# DESCRIPTION OF THE TASK
Please take the lines from the one holding "def methodTable (rom" through the one holding "def phaseOf (idx" in the data below and copy them exactly.

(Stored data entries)

········

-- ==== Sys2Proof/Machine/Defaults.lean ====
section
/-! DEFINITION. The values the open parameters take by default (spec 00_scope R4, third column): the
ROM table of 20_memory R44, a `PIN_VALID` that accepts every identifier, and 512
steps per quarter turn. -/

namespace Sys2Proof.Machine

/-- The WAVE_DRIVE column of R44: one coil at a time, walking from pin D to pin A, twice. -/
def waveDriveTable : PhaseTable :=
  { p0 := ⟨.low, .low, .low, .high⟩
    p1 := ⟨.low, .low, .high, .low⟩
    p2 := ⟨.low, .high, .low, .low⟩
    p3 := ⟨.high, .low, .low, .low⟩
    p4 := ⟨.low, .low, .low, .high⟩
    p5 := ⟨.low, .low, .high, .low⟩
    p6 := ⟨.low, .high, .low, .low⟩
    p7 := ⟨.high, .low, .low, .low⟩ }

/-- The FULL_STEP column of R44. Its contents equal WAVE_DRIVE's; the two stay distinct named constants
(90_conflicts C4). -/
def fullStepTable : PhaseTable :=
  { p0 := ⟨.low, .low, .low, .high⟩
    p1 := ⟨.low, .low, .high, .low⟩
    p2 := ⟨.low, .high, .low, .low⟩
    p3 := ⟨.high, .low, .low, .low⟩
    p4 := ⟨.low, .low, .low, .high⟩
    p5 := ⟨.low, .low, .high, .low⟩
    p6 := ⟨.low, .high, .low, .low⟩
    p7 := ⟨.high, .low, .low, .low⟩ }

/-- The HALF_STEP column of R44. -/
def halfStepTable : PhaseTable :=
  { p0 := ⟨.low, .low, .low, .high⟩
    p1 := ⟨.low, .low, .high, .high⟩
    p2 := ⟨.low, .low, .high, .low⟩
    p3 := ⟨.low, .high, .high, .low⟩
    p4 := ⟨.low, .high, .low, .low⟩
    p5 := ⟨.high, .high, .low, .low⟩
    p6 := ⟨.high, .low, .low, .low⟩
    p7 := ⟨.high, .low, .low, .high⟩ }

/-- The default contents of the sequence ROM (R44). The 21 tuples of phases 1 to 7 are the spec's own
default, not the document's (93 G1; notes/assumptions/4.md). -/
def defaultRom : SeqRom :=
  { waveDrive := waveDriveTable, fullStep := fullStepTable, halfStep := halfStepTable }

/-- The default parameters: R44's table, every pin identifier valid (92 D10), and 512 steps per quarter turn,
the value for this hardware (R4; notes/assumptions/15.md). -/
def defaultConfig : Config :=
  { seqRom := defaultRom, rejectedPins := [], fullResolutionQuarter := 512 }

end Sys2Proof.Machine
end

········

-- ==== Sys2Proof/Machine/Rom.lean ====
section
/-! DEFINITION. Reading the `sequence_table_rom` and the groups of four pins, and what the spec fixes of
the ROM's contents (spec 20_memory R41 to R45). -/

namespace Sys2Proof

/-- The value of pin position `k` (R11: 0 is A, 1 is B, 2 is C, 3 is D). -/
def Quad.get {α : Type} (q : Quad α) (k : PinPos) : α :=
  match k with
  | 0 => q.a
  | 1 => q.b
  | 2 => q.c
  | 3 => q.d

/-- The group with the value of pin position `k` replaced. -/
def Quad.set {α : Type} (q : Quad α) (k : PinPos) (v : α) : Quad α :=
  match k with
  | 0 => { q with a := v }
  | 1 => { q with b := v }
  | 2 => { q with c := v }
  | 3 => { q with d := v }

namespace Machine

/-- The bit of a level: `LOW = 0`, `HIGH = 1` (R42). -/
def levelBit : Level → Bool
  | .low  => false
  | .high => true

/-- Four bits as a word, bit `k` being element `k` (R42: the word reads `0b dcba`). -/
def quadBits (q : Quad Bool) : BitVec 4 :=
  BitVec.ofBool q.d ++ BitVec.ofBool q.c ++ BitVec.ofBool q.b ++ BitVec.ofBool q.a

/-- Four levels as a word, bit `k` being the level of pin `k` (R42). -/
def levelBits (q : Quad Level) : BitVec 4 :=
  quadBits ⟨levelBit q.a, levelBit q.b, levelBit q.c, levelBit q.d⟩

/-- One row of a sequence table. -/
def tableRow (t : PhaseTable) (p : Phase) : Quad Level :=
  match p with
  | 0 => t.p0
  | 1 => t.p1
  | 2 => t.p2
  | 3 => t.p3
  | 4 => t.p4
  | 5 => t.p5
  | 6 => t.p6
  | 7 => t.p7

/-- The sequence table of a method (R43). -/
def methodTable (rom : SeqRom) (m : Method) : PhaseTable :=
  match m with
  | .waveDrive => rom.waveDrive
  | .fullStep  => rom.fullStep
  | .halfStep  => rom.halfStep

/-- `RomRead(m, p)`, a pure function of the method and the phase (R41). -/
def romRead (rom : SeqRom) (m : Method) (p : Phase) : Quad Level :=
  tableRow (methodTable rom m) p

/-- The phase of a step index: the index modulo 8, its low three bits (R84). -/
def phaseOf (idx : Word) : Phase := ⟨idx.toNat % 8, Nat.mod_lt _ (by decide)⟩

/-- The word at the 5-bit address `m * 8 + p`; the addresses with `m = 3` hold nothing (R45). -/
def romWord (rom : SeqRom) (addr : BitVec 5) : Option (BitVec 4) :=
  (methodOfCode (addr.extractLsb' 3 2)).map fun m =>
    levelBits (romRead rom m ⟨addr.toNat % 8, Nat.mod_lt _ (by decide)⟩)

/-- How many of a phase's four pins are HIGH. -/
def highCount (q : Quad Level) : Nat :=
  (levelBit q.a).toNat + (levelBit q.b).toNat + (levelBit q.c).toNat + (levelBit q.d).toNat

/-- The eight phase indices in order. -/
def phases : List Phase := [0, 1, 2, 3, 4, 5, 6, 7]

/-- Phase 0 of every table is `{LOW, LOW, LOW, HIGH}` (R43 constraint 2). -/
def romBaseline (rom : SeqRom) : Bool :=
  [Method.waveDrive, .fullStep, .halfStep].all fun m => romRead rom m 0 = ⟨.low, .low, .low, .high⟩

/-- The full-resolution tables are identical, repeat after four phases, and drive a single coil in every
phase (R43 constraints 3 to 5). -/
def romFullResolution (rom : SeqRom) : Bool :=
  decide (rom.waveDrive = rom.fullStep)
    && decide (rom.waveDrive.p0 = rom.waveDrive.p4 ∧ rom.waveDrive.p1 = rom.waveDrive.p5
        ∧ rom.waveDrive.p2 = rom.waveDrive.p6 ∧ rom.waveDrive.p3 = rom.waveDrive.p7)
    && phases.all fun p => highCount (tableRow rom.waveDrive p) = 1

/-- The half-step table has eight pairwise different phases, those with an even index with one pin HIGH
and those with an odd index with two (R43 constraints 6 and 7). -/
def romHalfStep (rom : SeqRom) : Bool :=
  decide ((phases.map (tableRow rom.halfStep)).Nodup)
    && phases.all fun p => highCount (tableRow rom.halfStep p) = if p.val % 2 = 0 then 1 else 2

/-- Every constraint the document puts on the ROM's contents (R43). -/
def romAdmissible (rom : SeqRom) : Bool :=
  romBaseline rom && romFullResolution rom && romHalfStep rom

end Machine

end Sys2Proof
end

········

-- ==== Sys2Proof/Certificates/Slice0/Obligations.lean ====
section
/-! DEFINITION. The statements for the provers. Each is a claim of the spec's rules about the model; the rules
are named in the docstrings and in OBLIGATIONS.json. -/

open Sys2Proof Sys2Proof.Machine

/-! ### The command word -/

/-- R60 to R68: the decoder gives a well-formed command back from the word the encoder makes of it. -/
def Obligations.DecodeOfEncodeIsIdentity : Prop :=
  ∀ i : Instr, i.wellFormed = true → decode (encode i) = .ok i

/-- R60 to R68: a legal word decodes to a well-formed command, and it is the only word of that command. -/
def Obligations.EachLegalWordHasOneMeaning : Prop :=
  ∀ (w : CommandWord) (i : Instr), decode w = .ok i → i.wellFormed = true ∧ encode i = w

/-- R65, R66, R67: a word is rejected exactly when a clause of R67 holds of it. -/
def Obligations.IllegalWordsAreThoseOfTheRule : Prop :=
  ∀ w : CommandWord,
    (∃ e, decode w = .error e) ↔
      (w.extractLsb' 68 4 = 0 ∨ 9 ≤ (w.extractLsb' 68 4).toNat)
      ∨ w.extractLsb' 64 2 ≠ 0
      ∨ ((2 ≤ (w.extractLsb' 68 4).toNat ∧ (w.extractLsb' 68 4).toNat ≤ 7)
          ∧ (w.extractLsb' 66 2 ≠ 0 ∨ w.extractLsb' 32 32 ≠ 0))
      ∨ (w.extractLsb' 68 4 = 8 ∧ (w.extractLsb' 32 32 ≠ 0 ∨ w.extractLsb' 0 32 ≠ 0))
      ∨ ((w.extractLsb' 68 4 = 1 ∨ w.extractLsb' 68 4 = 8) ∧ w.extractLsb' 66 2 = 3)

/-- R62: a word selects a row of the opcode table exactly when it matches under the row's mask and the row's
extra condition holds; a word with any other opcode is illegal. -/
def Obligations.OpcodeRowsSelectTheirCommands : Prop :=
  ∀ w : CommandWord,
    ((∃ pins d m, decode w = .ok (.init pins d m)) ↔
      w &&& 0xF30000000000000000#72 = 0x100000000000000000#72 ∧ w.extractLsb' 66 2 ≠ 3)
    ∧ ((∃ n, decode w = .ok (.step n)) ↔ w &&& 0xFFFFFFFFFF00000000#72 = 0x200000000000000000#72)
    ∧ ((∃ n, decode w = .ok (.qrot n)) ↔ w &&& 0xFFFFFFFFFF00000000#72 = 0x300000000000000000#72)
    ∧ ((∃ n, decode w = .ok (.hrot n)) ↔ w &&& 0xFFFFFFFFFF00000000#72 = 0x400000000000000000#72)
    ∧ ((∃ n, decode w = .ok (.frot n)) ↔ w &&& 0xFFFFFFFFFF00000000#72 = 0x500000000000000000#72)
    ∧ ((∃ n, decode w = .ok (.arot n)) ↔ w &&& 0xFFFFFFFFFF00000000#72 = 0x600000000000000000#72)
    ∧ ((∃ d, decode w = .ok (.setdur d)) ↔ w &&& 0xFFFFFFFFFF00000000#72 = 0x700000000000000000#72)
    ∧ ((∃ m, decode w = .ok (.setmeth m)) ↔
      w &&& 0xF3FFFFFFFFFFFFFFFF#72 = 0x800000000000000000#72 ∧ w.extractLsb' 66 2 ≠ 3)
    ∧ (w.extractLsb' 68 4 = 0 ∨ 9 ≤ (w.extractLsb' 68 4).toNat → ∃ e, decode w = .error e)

········

# WRITTEN REPLY
def methodTable (rom : SeqRom) (m : Method) : PhaseTable :=
  match m with
  | .waveDrive => rom.waveDrive
  | .fullStep  => rom.fullStep
  | .halfStep  => rom.halfStep

/-- `RomRead(m, p)`, a pure function of the method and the phase (R41). -/
def romRead (rom : SeqRom) (m : Method) (p : Phase) : Quad Level :=
  tableRow (methodTable rom m) p

/-- The phase of a step index: the index modulo 8, its low three bits (R84). -/
def phaseOf (idx : Word) : Phase := ⟨idx.toNat % 8, Nat.mod_lt _ (by decide)⟩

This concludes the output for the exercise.